▶ TASK DESCRIPTION
Copy out each line of the material that includes the word "Entry".

▶ MATERIALS PROVIDED
□ □ □ □ □ □ □
-- ==== Sys2Proof/Machine/Srt.lean ====
section
/-!
DEFINITION. The signal router's commands (R137 to R175, R557).
-/

namespace Sys2Proof.Machine

/-! ### Arrivals and steps 2 to 6 of R144 -/

/-- An arrival is recorded (R154 to R157, R172). -/
def State.srtArrive (s : State) (idx : Nat) (e : Entry) (ch stamp : Nat) (auth : Bool) : State :=
  let r := s.rroute idx
  let s := if s.rstF idx En.RSTATE_STATE = 2 then
      if r.acted ≠ 0 && stamp ≤ r.acted then
        ((s.srtEvent 2 idx stamp 0 ch 0 auth).inc pSRT Cn.SRT_LATE).errAt pSRT Er.SRT_LATE_ARRIVAL idx 0 stamp
      else s.srtEvent 3 idx stamp 0 ch 0 auth
    else s
  let s := s.setRroute idx { s.rroute idx with acted := 0 }
  let s := (s.setRstF idx En.RSTATE_STATE 1).setRstF idx En.RSTATE_LAST stamp
  (s.setRstF idx En.RSTATE_ARRIVALS (s.rstF idx En.RSTATE_ARRIVALS + 1)).armRoute idx e stamp

/-- The class of an input: a tunnel message counts as what it carries (R143).
DEDUCED, unsafe (notes/assumptions/35.md). -/
def RIn.cls (x : RIn) : Nat := if x.kind = 3 then (if x.msg = 3 then 0 else x.msg) else x.kind

/-- The source frame of an input on a route. -/
def RIn.src (x : RIn) (idx bank : Nat) : RSrc :=
  { route := idx, bank := bank, cls := x.cls, f := x.f, w9 := x.w9, ch := x.ch,
    bus := if x.kind = 3 then x.bus else x.ch, stamp := x.stamp }

/-- The identifier word of bytes 2 to 5 of a tag's message (R400). -/
def RSrc.authId (x : RSrc) : Nat :=
  if x.cls = 0 then b2n x.f.ext * 2 ^ 31 + x.ident else if x.cls = 1 then x.ident else 0

/-- Verification under AUTH_V (R147, R403, R404): the frame to go on with, or none. -/
def State.srtVerify (s : State) (e : Entry) (x : RSrc) : Option RSrc × State :=
  if fget e En.ROUTE_AUTH_V_EN = 0 then (some x, s)
  else
    let pr := fget e En.ROUTE_AUTH_V
    match s.authVerify pr x.authId x.f.data with
    | (some payload, s) => (some { x with f := { x.f with data := payload, len := payload.length } }, s)
    | (none, s) =>
      let act := s.prof pr En.PROF_ACTION
      let fwd : Bool := act = 1 || act = 3
      let s := ((s.srtEvent 7 x.route x.stamp 0 x.ch 0 fwd).inc pSRT Cn.SRT_AUTH_FAIL).errAt pSRT Er.SRT_AUTH_FAIL x.route 0 x.stamp
      let s := if 2 ≤ act then s.quote 5 x.stamp pr else s
      (if fwd then some { x with auth := true } else none, s)

/-- Steps 4 to 6: maps, destination slots, image routes.
DEDUCED, unsafe (notes/assumptions/36.md). -/
def State.srtForward (s : State) (e : Entry) (x : RSrc) : State :=
  let s := if x.f.rtr && x.cls = 0 then s else (mapsOf e).foldl (fun s m => s.mapRun x m) s
  (s.serveAll x).imageFlush x.bank

/-- Steps 2 to 6 for an input that the policy accepts; `arrive` says whether it is still to be recorded as an arrival. -/
def State.srtDeliver (s : State) (idx bank : Nat) (x : RIn) (arrive : Bool) : State :=
  let e := s.routeE bank idx
  match s.srtVerify e (x.src idx bank) with
  | (none, s) => s
  | (some src, s) => (if arrive then s.srtArrive idx e x.ch x.stamp src.auth else s).srtForward e src

/-! ### Source policies (R159 to R163) -/

/-- A frame that the policy discards (R159). -/
def State.srtDiscard (s : State) : State := s.inc pSRT Cn.SRT_SRC_DISCARD

/-- POLICY 3 (R159, R160). -/
def State.srtHold (s : State) (idx bank : Nat) (x : RIn) (period : Nat) : State :=
  let r := s.rroute idx
  let owner := s.rstF idx En.RSTATE_OWNER
  let clash : Bool := match r.ownerLast with
    | some l => x.ch ≠ owner && x.stamp ≤ l + period
    | none => false
  if clash then
    let s := (s.setRstF idx En.RSTATE_HELD 1).srtEvent 4 idx x.stamp 0 owner x.ch false
    ((s.inc pSRT Cn.SRT_SRC_CLASH).errAt pSRT Er.SRT_SRC_CLASH idx x.ch x.stamp).srtDiscard
  else
    ((s.setRstF idx En.RSTATE_OWNER x.ch).setRroute idx { r with ownerLast := some x.stamp }).srtDeliver idx bank x true

/-- Two copies are identical: format, identifier, length and payload (R161).
DEDUCED, unsafe (notes/assumptions/33.md). -/
def sameCopy (a b : RIn) : Bool :=
  a.f.fmt = b.f.fmt && a.f.busId = b.f.busId && a.f.rtr = b.f.rtr && a.f.len = b.f.len && a.f.data = b.f.data

/-- Two copies of a set differ (R163, R323).
DEDUCED, unsafe (notes/assumptions/33.md). -/
def State.srtDisagree (s : State) (idx : Nat) (a b : RIn) : State :=
  let s := (s.srtEvent 6 idx b.stamp 0 a.ch b.ch false).inc pSRT Cn.SRT_DISAGREE
  let s := s.errAt pSRT Er.SRT_DISAGREE idx b.ch b.stamp
  if s.flag pTRN Fd.TRN_TAP_MISC_DISAGREE then
    s.tap false 0x21 0 b.stamp s.coarseBit (leBytes 2 idx ++ [2, 0] ++ leBytes 4 a.f.busId
      ++ copyBlock a.stamp a.ch a.f.data ++ copyBlock b.stamp b.ch b.f.data)
  else s

/-- The channels of a route. -/
def chanCount (e : Entry) : Nat := ((List.range 24).filter fun c => (fget e En.ROUTE_CHMASK).testBit c).length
□ □ □ □ □ □ □
▶ WORKED SOLUTION
def State.srtArrive (s : State) (idx : Nat) (e : Entry) (ch stamp : Nat) (auth : Bool) : State :=
def State.srtVerify (s : State) (e : Entry) (x : RSrc) : Option RSrc × State :=
def State.srtForward (s : State) (e : Entry) (x : RSrc) : State :=
def chanCount (e : Entry) : Nat := ((List.range 24).filter fun c => (fget e En.ROUTE_CHMASK).testBit c).length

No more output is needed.